100 Day Sober Challenge

Are you interested in doing the 100-day sober challenge?

​Here’s the pledge:

    “I will not drink for 100 days.  No matter what.  I can cry, but I will not drink.  I can go to bed or go home early. I might feel distressed … but I will not drink.  Bad things might happen, but I will not drink.  Incredibly shitty things may happen to someone around me, or my neighbour, or my friend’s friend’s grandmother.  But there will be no booze.  Funerals? Weddings? Amputation?  I’m not drinking for 100 days no matter what happens … No matter what.”


OK, now what?

When I was trying to quit, I had many day 1s. It wasn’t until I got more support that I started to do better. 

It's not like we can do this alone in our head.

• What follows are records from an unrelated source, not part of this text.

/-- A row, or all 64 codes, of zeros. -/
def zeroCodes : List Nat := List.replicate 8 0
/-- The 8 x 8 codes of record `n` as stored, and the mask of the poisoned ones. -/
def Copy.readTile (c : Copy) (m : Moved) (n : Nat) : (List (List Nat) × List (List Nat)) × Moved :=
  let mp := c.map
  let l := c.lay
  let bits := storedBits l.sfmt
  let (i, j) := l.tileOf n
  let none_ := List.replicate 8 zeroCodes
  if l.sparse then
    if !mp.inside i j then ((none_, none_), m)
    else
      let mask := mp.mask n
      let (bs, m) := c.readBytes m (l.slotAddr c.coords (mp.tile i j).1 (mp.tile i j).2) (mp.slotBytes n)
      let elem := fun (bs : List Byte) (k : Nat) =>
        if bitOf mask k then
          let rank := popCount 64 (mask % (1 <<< k))
          if rank * elemSize l.sfmt < l.slot then bitsOf (leNat bs) (bits * rank) bits else 0
        else 0
      let codes := fun (bs : List Byte) => (List.range 8).map fun r => (List.range 8).map fun q => elem bs (8 * r + q)
      let tooFew := decide (ceilDiv l.slot (elemSize l.sfmt) < popCount 64 mask)
      ((codes bs.1, codes bs.2), if tooFew then { m with status := m.status ||| 2 } else m)
  else
    let (e0, cnt) := mp.cols j
    (List.range 8).foldl (fun (acc : (List (List Nat) × List (List Nat)) × Moved) r =>
      let none_ := ((acc.1.1 ++ [zeroCodes], acc.1.2 ++ [zeroCodes]), acc.2)
      match mp.row i r with
      | none => none_
      | some e1 =>
        if cnt == 0 then none_
        else
          let (bs, m) := c.readBytes acc.2 (l.addr c.coords e0 e1) (ceilDiv (cnt * bits) 8)
          let row := fun (bs : List Byte) => codesOf bits cnt bs ++ List.replicate (8 - cnt) 0
          ((acc.1.1 ++ [row bs.1], acc.1.2 ++ [row bs.2]), m)) (([], []), m)

/-- The scale word of record `n` under SPACK none or scale array, and its mask. -/
def Copy.readScale (c : Copy) (m : Moved) (n : Nat) : (Word × Word) × Moved :=
  let (i, j) := c.lay.tileOf n
  if c.lay.spack == 1 && c.map.inside i j then
    let t := c.map.tile i j
    let (bs, m) := c.readBytes m (c.lay.scaleAddr c.coords t.1 t.2) 8
    ((wordOfBytes bs.1, wordOfBytes bs.2), m)
  else ((0x7F, 0), m)

def etypeFp (etype : Nat) : Fp := match etype with | 0 => .k8e4 | 1 => .k8e5 | 3 => .f16 | _ => .bf16

/-- All bits of a code, where it is poisoned. -/
def maskCode (bits : Nat) (bad : Bool) : Nat := if bad then (1 <<< bits) - 1 else 0

/-- The record `n` of an in-copy (R233, R234). A code is poisoned by the stored element that it comes from, and under a chosen scale by any
element of its tile. -/
def Copy.inRecord (c : Copy) (m : Moved) (n : Nat) : Masked × Moved :=
  let l := c.lay
  let ((codes, cmask), m) := c.readTile m n
  let ((w, wmask), m) := c.readScale m n
  let ebits := if l.sfmt == 5 then 8 * rowBytes l.ety / 8 else storedBits l.sfmt
  let val := fun (r q : Nat) => valOf .f32 ((codes.getD r []).getD q 0)
  let w := if l.spack == 2 then chooseScale (l.etype == 1) val else w
  let tile := l.spack == 2 && cmask.any fun r => r.any (· != 0)
  let wmask : Word := if tile then 0xFFFFFFFFFFFFFFFF else wmask
  let conv : List (List (Nat × Fx)) := codes.zipIdx.map fun row => row.1.zipIdx.map fun x =>
    if l.sfmt != 5 then (x.1, 0)
    else if l.spack == 2 then
      -- of a tile that holds a NaN every code is 0x7F, and a signalling NaN raises invalid (02_numbers R40)
      if scaleE w == 255 then (0x7F, if (val row.2 x.2).isNan then (roundEx (etypeFp l.etype) .rn false (val row.2 x.2)).2 else 0)
      else roundEx (etypeFp l.etype) (rmode (BitVec.ofNat 2 l.rnd)) false ((val row.2 x.2).shift (-(scaleExp w row.2 x.2)))
    else roundEx (etypeFp l.etype) (rmode (BitVec.ofNat 2 l.rnd)) false (val row.2 x.2)
  let fx := conv.foldl (fun a r => r.foldl (fun a p => a ||| p.2) a) (0 : Fx)
  let record := fun (rows : List (List Nat)) (w : Word) =>
    let r := (rows.map (bytesOfCodes ebits)).flatten ++ (if l.etype < 3 then bytesOfWord w else [])
    if l.tr then transposeRecord l.ety r else r
  ((record (conv.map fun r => r.map (·.1)) w, record (cmask.map fun r => r.map fun x => maskCode ebits (tile || x != 0)) wmask),
    { m with fx := m.fx ||| fx })

/-- Record `n` of an in-copy, formed once (R234): its bytes, with their mask. -/
def Copy.formRecord (c : Copy) (m : Moved) (n : Nat) : Masked × Moved × Copy :=
  match SMap.get? c.formed n with
  | some r => (r, m, c)
  | none =>
    let (bs, m) := c.inRecord m n
    (bs, m, { c with formed := SMap.set c.formed n bs })

/-- One line of an in-copy is written (R236): the bytes of the records that lie in it. -/
def Copy.fillLine (c : Copy) (s : State) (line : Nat) : Moved × Copy :=
  let rs := c.lay.recBytes
  let hit := (List.range c.lay.tiles).filter fun n =>
    decide (c.off + n * rs < line * 128 + 128) && decide (line * 128 < c.off + n * rs + rs)
  hit.foldl (fun (acc : Moved × Copy) n =>
    let (bs, m, c) := acc.2.formRecord acc.1 n
    let a := c.off + n * rs
    let lo := max a (line * 128)
    let hi := min (a + rs) (line * 128 + 128)
    let part := fun (l : List Byte) => (l.drop (lo - a)).take (hi - lo)
    let s := m.s.writeScratch c.team lo (part bs.1)
    let bad := ((part bs.2).zipIdx.filterMap fun b => if b.1 == 0 then none else some ((lo + b.2) / 8 * 8)).eraseDups
    let s := if bad.isEmpty then s else { s with moved := bad.map (ErrPlace.scratch c.team) ++ s.moved }
    ({ m with s := s }, c)) ({ s := s, status := c.status, fx := c.fx }, c)

/-- Values of a record row: decoded, scaled where the record has a scale word (02_numbers R31). -/
def rowValues (ty : BitVec 3) (w : Word) (r : Nat) (bs : List Byte) : List (Ex × Fx) :=
  let row := decodeRow ty bs
  if ty == 3 || ty == 4 then row else scaleRow row (fun j => scaleExp w r j) w

/-- The mask of a `CPYO`'s source bytes: those of the units that were poisoned when it was issued. -/
def Copy.sourceMask (c : Copy) (o n : Nat) : List Byte := (List.range n).map fun k => if c.srcBad.contains ((o + k) / 8 * 8) then 0xFF else 0
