-- ==== Sys2Proof/Machine/Place.lean ====
section
/-! DEFINITION. Teams, groups and nodes as they are placed and admitted (04_group R78, R101, 13_queue R277). -/

namespace Sys2Proof.Machine

/-- A kernel with no role, before its header is read (12_kernel R264). -/
def Kernel.blank (image : Word) : Kernel :=
  { image := image, size := 0, codeSize := 0, constOff := 0, constSize := 0, entry := 0, handler := none, loopnest := none,
    team := 1, npr := false, heat := 0, barriers := 0, teamregs := 0, anvil := 0, berm := 0, scratch := 0, roles := [] }

/-- A team of a node at the coordinates of its index (13_queue R277). -/
def Team.place (node index x y z d c base : Nat) (k : Kernel) : Team :=
  { node := node, x := x, y := y, z := z, index := index, die := d, core := c, base := base, stage := .placed, kernel := k,
    code := [], const := [], scratchBase := 0, scratch := [], empty := [], bars := [], barStop := none, wregs := [],
    wold := [], windows := [], lae := none, stamps := [], ticks := 0, admitTime := 0, admitSeq := 0, phases := 0,
    saveReq := none, saveHalt := false, saveFault := false, migrateTo := none, slotUsed := none, swapMons := [],
    pendFlt := [], kept := [], stopped := false, ending := none, limited := false, limitSeq := none }

/-- A group at admission (04_group R77, R85, R94; 11_barrier R260): every thread at the entry header. -/
def Group.fresh (team gidx role budget : Nat) (hdr : Word) : Group :=
  { team := team, gidx := gidx, role := role, threads := Vector.replicate 32 (Thread.init hdr), v := [], s := [], fx := 0,
    budget := budget, z := [], latch := [], frames := [], entering := [], hostTrap := none, pending := [], susp := [],
    ops := [], opSeq := 0, queues := [], region := none, halts := [], parked := false, first := none, yielded := false, passed := 0, ran := false,
    issued := 0, readyCycles := 0 }

/-- A node before its descriptor's operands are read (13_queue R276). -/
def Node.blank (ctx : Nat) (k : Kernel) : Node :=
  { kind := .plain, ctx := ctx, image := k.image, kernel := k, id := 0, prio := 0, level := 0, dieSel := 0, die := 0,
    evr := false, gridx := 1, gridy := 1, gridz := 1, succ := 0, nsucc := 0, recPa := 0, done := 0, tlimit := 0, depth := 0, ops := [],
    stage := .running, since := 0, order := 0, untaken := [], live := 1 }

end Sys2Proof.Machine
end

The drinking voice is just too convincing and it ‘sounds’ like it’s making sense (when really, that voice is bullshit, but it takes some outside cheerleading to figure that out).

And the cool thing about the internet is it’s more anonymous, which can really help, at least to begin.

There are two ways to do the 100-Day Sober Challenge

​1. ​With Support

​​If you'd like a live-human, sober penpal ​and get personalized, direct responses to emails, then you can sign up for the Sober Jumpstart. ​All ​​​levels come ​with a ​sober penpal (me!).

You can email me every single day, ask questions, rant, whine, and get cheerleading. ​And yes, we remain sober penpals for a whole year. ​I'll keep track of your dates, and remind you when it's time to get treats.

If you’re like me, then you’ll will do better with accountability and cheerleading. Me on my own, I couldn’t get more than 9 days in a row. Then once I added in support, things changed. The sober penpal is part of the Jumpstart here.


2. Self-Administered

To do the sober challenge on your own, you can write out the pledge above and make a note of the date of your last drink.

Find ways to add in more tools and supports. The more you reach out, the more sober tools you add, the easier you’ll find it. Read sober blogs (mine and others) every day 🙂 And be sure to sign up to get daily sober motivation emails below.

Belle

I want to put this online, to hold myself accountable. I want to document the noise in my head. I'm tired of thinking about drinking. date of last drink: june 30, 2012

  • I’m awake at 5am and have not been able to sleep for a couple of hours now. I want to stop drinking. I want to be accountable. I want to have fun and feel connection with those I love without feeling the need to drink. Date of my last drink: September 9th.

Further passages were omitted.